On 12 October 2002, Hemský recorded his first NHL point against the Nashville Predators. On 4 January 2003, Hemský scored his first career goal against the Montreal Canadiens, in the 26th game of his rookie season. During his rookie season, he scored six goals and 30 points in 59 games.. He went pointless in all six of Edmonton's playoff games.

Hemský returned to the Czech Republic to play 47 games for HC Moeller Pardubice during the 2004–05 NHL lockout.

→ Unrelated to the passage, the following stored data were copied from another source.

/-- A die is lowered for power by one mode from the one that it is to run, unless that is Kale (R414). -/
def State.lowerDie (s : State) (d : Nat) : State :=
  let r := modeRank ((s.die d).target s.clk)
  if r = 0 then s else s.limitDie d (some (r - 1))

/-- The rank of the best mode, not above the requested one, that a die's plan enables (R411, R416). -/
def Die.best (x : Die) (clk : Nat) : Nat :=
  ((List.range (modeRank clk + 1)).reverse.find? fun r => x.enables (rankMode r)).getD 0

/-- The limit for power of a die that is raised by one mode: the next mode above its limit that its plan enables, below the best that
it may run for the one requested; else none (R414). -/
def Die.raised (x : Die) (clk : Nat) : Option Nat :=
  x.lowered.bind fun l => (List.range (x.best clk)).find? fun r => l < r && x.enables (rankMode r)

/-- The lowest of the dies that are lowered for power is raised by one mode (R414, log entry 32). -/
def State.raiseDie (s : State) : State :=
  match (List.range Config.dies).find? fun d => (s.die d).lowered.isSome with
  | none => s
  | some d => s.limitDie d ((s.die d).raised s.clk)

/-- POWER_SAMPLE: Taproot has measured package power, in mW, with the die of highest power; above 6,000 W over 1 ms that die is
lowered, and below 5,700 W for 100 ms one is raised (R414). -/
def execPowerSample (power top : Nat) (s : State) : Host.Outcome State Fault Refusal :=
  if s.man.trip then .next s
  else
    let s1 := s.modMan fun m => { m with samples := (power :: m.samples).take 100 }
    let cool := if s1.man.meanBelow 5700000 then s1.man.coolSince.or (some s.now) else none
    if s1.man.meanAbove 6000000 ∧ top < Config.dies then .next ((s1.lowerDie top).modMan fun m => { m with coolSince := none })
    else
      match cool with
      | some t =>
        .next (if t + usUnits 100000 ≤ s.now then s1.raiseDie.modMan fun m => { m with coolSince := some s.now }
          else s1.modMan fun m => { m with coolSince := some t })
      | none => .next (s1.modMan fun m => { m with coolSince := none })

/-! ## Husk's reads of the logs (R404, spec/01_engines.md R19) -/

/-- Do some bytes at a local address of memory cluster 288 of a die lie in its violation log or in the failure log of one of its
queues? -/
def State.inLogs (s : State) (d addr n : Nat) : Bool :=
  let within (a : Word) (k : Nat) : Bool := a.toNat ≤ addr && addr + n ≤ a.toNat + 64 + 16 * 2 ^ k
  ((s.die d).queues.any fun q => q.2.flog != 0 && within q.2.flog q.2.flogn)
    || (match (s.die d).viol with | some l => within l.addr l.logn | none => false)

/-- What the owner's port answers to an access by Husk to the memory of its cluster: a read within the logs of memory cluster 288 of a
die is served, any other access is refused and logged (R404, log entry 66). -/
def State.huskAccess (s : State) (a : HuskAccess) : Answer × State :=
  let f := flatRam a.gc (a.addr - 0x10000000)
  if (s.cluster a.gc).fenced then (.fail 0x43, s)
  else if !a.write && a.gc == taskCluster (dieOf a.gc) && s.inLogs (dieOf a.gc) a.addr a.len then
    (if (s.faultyIn [(f, a.len)]).isSome then .fail 0x81
      else .line (s.ownBytes f a.len) 0 ((List.range a.len).any fun i => s.isDiscarded (f + i)), s)
  else
    (.fail 0x40, s.logRefusal a.gc
      { kind := if a.write then 5 else 1, reason := 3, chip := s.chip, who := 0xFFFFFFFF, key := 0, addr := a.addr })

/-- An access by Husk is answered (R404). -/
def State.huskTurn (s : State) (a : HuskAccess) : State := (s.huskAccess a).2.emit (.husk a.gc a.addr (s.huskAccess a).1)

/-- Husk's policy refuses the management request that is being performed (R405, log entry 66). -/
def State.refuseRequest (s : State) : State := if s.man.busy && s.man.mbres.isNone then s.mbResult 0x01 else s

/-- DROOP_TRIP: a die's clock is stretched by some wall-clock time, which changes no bound in ck (R414). -/
def execDroopTrip (d stretch : Nat) (s : State) : Host.Outcome State Fault Refusal :=
  .next (if d < Config.dies then s.reclock d (s.die d).mode stretch else s)

/-- THERMAL_HOLD: a die has reached a temperature, in 0.1 degrees, of 105 and is held at Kale (R414). -/
def execThermalHold (d temp : Nat) (s : State) : Host.Outcome State Fault Refusal :=
  .next (if d < Config.dies ∧ 1050 ≤ temp ∧ !(s.die d).hot then
    (s.modDie d fun x => { x with hot := true }).logMachine 0x3E7 d [temp] else s)

/-- THERMAL_RELEASE: a held die has fallen below 95 degrees (R414). -/
def execThermalRelease (d temp : Nat) (s : State) : Host.Outcome State Fault Refusal :=
  .next (if temp < 950 ∧ (s.die d).hot then (s.modDie d fun x => { x with hot := false }).logMachine 0x3E7 d [temp] else s)

/-- THERMAL_TRIP: a die has reached 115 degrees: every compute die stops, no further commit is made, the ports go silent, the host
port signals an uncorrectable AER error, and the event is logged (R414). -/
def execThermalTrip (d temp : Nat) (s : State) : Host.Outcome State Fault Refusal :=
  .next (if d < Config.dies ∧ 1150 ≤ temp ∧ !s.man.trip then
    (let s1 := (s.emit .aer).logMachine 0x3E8 d [temp]
     { s1 with ports := s1.ports.map fun p => (p.1, { p.2 with up := false }), man := { s1.man with trip := true } })
    else s)

/-! ## Pod time and errors (R412, R419) -/

/-- POD_TIME_DISCIPLINE: Husk sets the rate of pod time, at most 100 ppm off, and steps it forward (R412). -/
def execPodTimeDiscipline (rate : Int) (ahead : Nat) (s : State) : Host.Outcome State Fault Refusal :=
  .next (if rate.natAbs ≤ 100 then { s with podBase := s.podNs + ahead, podSince := s.now, podRate := rate } else s)

/-- SOFT_ERROR_CORRECTED: a soft error of a cluster's SRAM or HBM is corrected and counted; the 65,536th since the last record is
logged (R46, R419). -/
def execSoftErrorCorrected (gc : Nat) (hbm : Bool) (s : State) : Host.Outcome State Fault Refusal :=
  let n := (s.cluster gc).soft
  let m := if hbm then (n.1, n.2 + 1) else (n.1 + 1, n.2)
  .next (if m.1 + m.2 < 65536 then s.modCluster gc fun c => { c with soft := m }
    else (s.modCluster gc fun c => { c with soft := (0, 0) }).logMachine 0x3E2 gc [m.1, m.2])

/-- REGISTER_UNCORRECTABLE: an uncorrectable error in a slot's register state is logged and pends as 0x3C0, with 1 scalar, 2 vector,
operand or latch, 3 predicate, 4 bulb, 5 CSR (R419). -/
def execRegisterUncorrectable (g kind : Nat) (s : State) : Host.Outcome State Fault Refusal :=
  .next (if (s.slot g).slice.isSome ∧ 1 ≤ kind ∧ kind ≤ 5 ∧ !s.man.trip ∧ !(s.cluster (clusterOf g)).fenced then
    (s.postAsync g 0x3C0 (BitVec.ofNat 32 kind)).logMachine 0x3C0 g [kind] else s)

During that time, he scored 13 goals and 31 points, fifth on the club. Pardubice won the 2004–05 Czech Extraliga for the first time in 16 years, and Hemský was named playoff most valuable player for his efforts.

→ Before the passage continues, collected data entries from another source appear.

-- ==== Sys2Proof/Certificates/Slice0/Obligations.lean ====
section
/-!
DEFINITION. The statements for the provers, by the chapters of the spec.
-/

open Sys2Proof Sys2Proof.Machine

/-! ## The scalar words (spec/04_control.md R104-R113) -/

/-- R104-R106: the arithmetic words write sd from their sources as they stood, and nothing else: a division by 0 and the overflowing
division have the results of R105, MOVZ and MOVNZ write only on their condition, s0 discards the write; PRD reads and PWR writes a
predicate. -/
def Obligations.ScalarArithmetic : Prop :=
  (∀ (s : State) (d a b : BitVec 5), s.free (useS [d, a, b]) →
    let x := s.x a
    let y := s.x b
    let wrote (v : Word) : Host.Outcome State Fault Refusal := .next (s.wS d v).passed
    exec (.add d a b) s = wrote (x + y) ∧ exec (.sub d a b) s = wrote (x - y)
      ∧ exec (.and d a b) s = wrote (x &&& y) ∧ exec (.or d a b) s = wrote (x ||| y)
      ∧ exec (.xor d a b) s = wrote (x ^^^ y) ∧ exec (.andn d a b) s = wrote (x &&& ~~~y)
      ∧ exec (.shl d a b) s = wrote (x <<< (y.toNat % 32)) ∧ exec (.shr d a b) s = wrote (x >>> (y.toNat % 32))
      ∧ exec (.sra d a b) s = wrote (x.sshiftRight (y.toNat % 32))
      ∧ exec (.slt d a b) s = wrote (if x.toInt < y.toInt then 1 else 0)
      ∧ exec (.sltn d a b) s = wrote (if x.toNat < y.toNat then 1 else 0)
      ∧ exec (.seq d a b) s = wrote (if x = y then 1 else 0)
      ∧ exec (.min d a b) s = wrote (if x.toInt ≤ y.toInt then x else y)
      ∧ exec (.minn d a b) s = wrote (if x.toNat ≤ y.toNat then x else y)
      ∧ exec (.max d a b) s = wrote (if y.toInt ≤ x.toInt then x else y)
      ∧ exec (.maxn d a b) s = wrote (if y.toNat ≤ x.toNat then x else y)
      ∧ exec (.addx4 d a b) s = wrote (x + 4 * y) ∧ exec (.addx64 d a b) s = wrote (x + 64 * y)
      ∧ exec (.mul d a b) s = wrote (x * y)
      ∧ exec (.mulh d a b) s = wrote (BitVec.ofInt 32 (x.toInt * y.toInt / 2 ^ 32))
      ∧ exec (.mulhn d a b) s = wrote (BitVec.ofNat 32 (x.toNat * y.toNat / 2 ^ 32))
      ∧ exec (.div d a b) s = wrote (BitVec.ofInt 32
          (if y.toInt = 0 then -1 else if x.toInt = -(2 ^ 31) ∧ y.toInt = -1 then -(2 ^ 31) else x.toInt.tdiv y.toInt))
      ∧ exec (.rem d a b) s = wrote (BitVec.ofInt 32
          (if y.toInt = 0 then x.toInt else if x.toInt = -(2 ^ 31) ∧ y.toInt = -1 then 0
            else x.toInt - x.toInt.tdiv y.toInt * y.toInt))
      ∧ exec (.divn d a b) s = wrote (BitVec.ofNat 32 (if y.toNat = 0 then 2 ^ 32 - 1 else x.toNat / y.toNat))
      ∧ exec (.remn d a b) s = wrote (BitVec.ofNat 32 (if y.toNat = 0 then x.toNat else x.toNat - x.toNat / y.toNat * y.toNat))
      ∧ exec (.movz d a b) s = (if y = 0 then wrote x else .next s.passed)
      ∧ exec (.movnz d a b) s = (if y = 0 then .next s.passed else wrote x))
  ∧ (∀ (s : State) (d a n : BitVec 5) (i : BitVec 14) (e : BitVec 19),
    let x := s.x a
    let wrote (v : Word) : Host.Outcome State Fault Refusal := .next (s.wS d v).passed
    (s.free (useS [d, a]) →
      exec (.addi d a i) s = wrote (x + i.signExtend 32) ∧ exec (.andi d a i) s = wrote (x &&& i.setWidth 32)
        ∧ exec (.ori d a i) s = wrote (x ||| i.setWidth 32) ∧ exec (.xori d a i) s = wrote (x ^^^ i.setWidth 32)
        ∧ exec (.shli d a n) s = wrote (x <<< n.toNat) ∧ exec (.shri d a n) s = wrote (x >>> n.toNat)
        ∧ exec (.srai d a n) s = wrote (x.sshiftRight n.toNat)
        ∧ exec (.slti d a i) s = wrote (if x.toInt < i.toInt then 1 else 0)
        ∧ exec (.sltni d a i) s = wrote (if x.toNat < (i.signExtend 32 : Word).toNat then 1 else 0)
        ∧ exec (.clz d a) s = wrote (BitVec.ofNat 32 (32 - (if x = 0 then 0 else Nat.log2 x.toNat + 1)))
        ∧ exec (.popc d a) s = wrote (BitVec.ofNat 32 ((List.range 32).countP fun k => x.getLsbD k)))
    ∧ (s.free (useS [d]) →
      exec (.lui d e) s = wrote (e.setWidth 32 <<< 13)
        ∧ exec (.prd d a) s = wrote ((s.me.live.preg a.toNat).setWidth 32))
    ∧ (s.free (useS [a]) → exec (.pwr d a) s = .next (s.wP d.toNat (x.setWidth 16)).passed))

/-- R61: a scalar write leaves every other scalar register alone; s0 reads 0 whatever is written, and p0 reads all-true. -/
def Obligations.HardwiredRegisters : Prop :=
  (∀ (r : Regs) (d n : Nat) (v : Word), n < 32 → (r.setS d v).sreg n = if n = 0 then 0 else if n = d then v else r.sreg n)
    ∧ (∀ (s : State) (d n : Nat) (v : BitVec 16), n < 8 →
        (s.wP d v).me.live.preg n = if n = 0 then 0xFFFF else if n = d then v else s.me.live.preg n)

/-- R104, R106: what the arithmetic words leave unchanged: every scalar register but sd, every flag and the rest of STATUS,
the vector, operand, predicate and bulb registers, lx, the registers of traps, every other slot, every cluster, and every byte
of memory. -/
def Obligations.ArithmeticFrame : Prop :=
  ∀ (i : Instr) (d : BitVec 5) (s t : State), i.arithDest = some d → s.bundle = none → s.me.live.gsize = 0 →
    s.me.region.bundles < 4096 → (linesOf s.me.region.stores).length ≤ 256 → s.me.region.effects.length ≤ 32 →
    s.me.live.pend = 0 → s.me.loads = [] → exec i s = .next t →
    (∀ n : Nat, n ≠ d.toNat → t.me.live.sreg n = s.me.live.sreg n)
      ∧ t.me.live.status = s.me.live.status ∧ t.me.live.v = s.me.live.v ∧ t.me.live.w = s.me.live.w ∧ t.me.live.lx = s.me.live.lx
      ∧ t.me.live.p = s.me.live.p ∧ t.me.live.q = s.me.live.q ∧ t.me.live.epc = s.me.live.epc ∧ t.me.live.cause = s.me.live.cause
      ∧ t.me.live.tval = s.me.live.tval ∧ t.me.live.tvec = s.me.live.tvec
      ∧ (∀ g, g ≠ s.cur → t.slot g = s.slot g) ∧ t.clusters = s.clusters ∧ t.cores = s.cores ∧ t.dies = s.dies
      ∧ ∀ a, loadByte t.mem a = loadByte s.mem a

/-- R110-R113: a branch goes to A + 4 × SEXT(displacement) when its condition holds and to the next bundle otherwise; LOOP
counts down; J, JAL, JR and JALR jump, and JAL and JALR write the link; A is the address of the bundle. -/
def Obligations.BranchesAndJumps : Prop :=
  ∀ (s : State) (d a : BitVec 5) (c : BitVec 2) (p : BitVec 3) (i : BitVec 14) (j : BitVec 24),
    let x := s.x d
    let y := s.x a
    let pc := s.me.pc
    let there := pc + BitVec.ofInt 32 (4 * i.toInt)
    let go (taken : Bool) : Host.Outcome State Fault Refusal := .next (s.ended 1 (if taken then there else pc + 4))
    (s.free (useS [d, a]) →
      exec (.beq d a i) s = go (x == y) ∧ exec (.bne d a i) s = go (x != y)
        ∧ exec (.blt d a i) s = go (x.toInt < y.toInt) ∧ exec (.bge d a i) s = go (y.toInt ≤ x.toInt)
        ∧ exec (.bltn d a i) s = go (x.toNat < y.toNat) ∧ exec (.bgen d a i) s = go (y.toNat ≤ x.toNat)
        ∧ exec (.jalr d a) s = .next ((s.wS d (pc + 4)).ended 1 y))
    ∧ (s.free (useS []) →
      (c ≠ 3 → exec (.bp c p i) s =
          go (let v := s.me.live.preg p.toNat; if c = 0 then v != 0 else if c = 1 then v == 0xFFFF else v == 0))
        ∧ exec (.j j) s = .next (s.ended 1 (pc + BitVec.ofInt 32 (4 * j.toInt))))
    ∧ (s.free (useS [d]) → exec (.loop d i) s = .next ((s.wS d (x - 1)).ended 1 (if x - 1 ≠ 0 then there else pc + 4)))
    ∧ (s.free (useS [31]) → exec (.jal j) s = .next ((s.wS 31 (pc + 4)).ended 1 (pc + BitVec.ofInt 32 (4 * j.toInt))))
    ∧ (s.free (useS [a]) → exec (.jr a) s = .next (s.ended 1 y))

During the 2005–06 season, Hemský had a career year, setting personal bests in every major statistical category. He scored 19 goals, 58 assists, and 77 points while playing in all but one game for the Oilers during the regular season. The Oilers captured the eighth and final playoff seed in the Western Conference. In the playoffs, the Oilers went on to eliminate the Detroit Red Wings in six games in round one, then beat the San Jose Sharks in six games as well in round two. In the Conference finals, the Oilers knocked off the Anaheim Ducks in five games. The Oilers, however, lost the Stanley Cup Finals in seven games to the Carolina Hurricanes.

Hemský was an important part of the Oilers run to the Finals. Among his opportune goals were two he scored in the third period of game six against the Detroit Red Wings, including the series-winner. Hemský underwent a biopsy on an inflamed lymph node on the right side of his neck during the playoffs. Results have not been made public.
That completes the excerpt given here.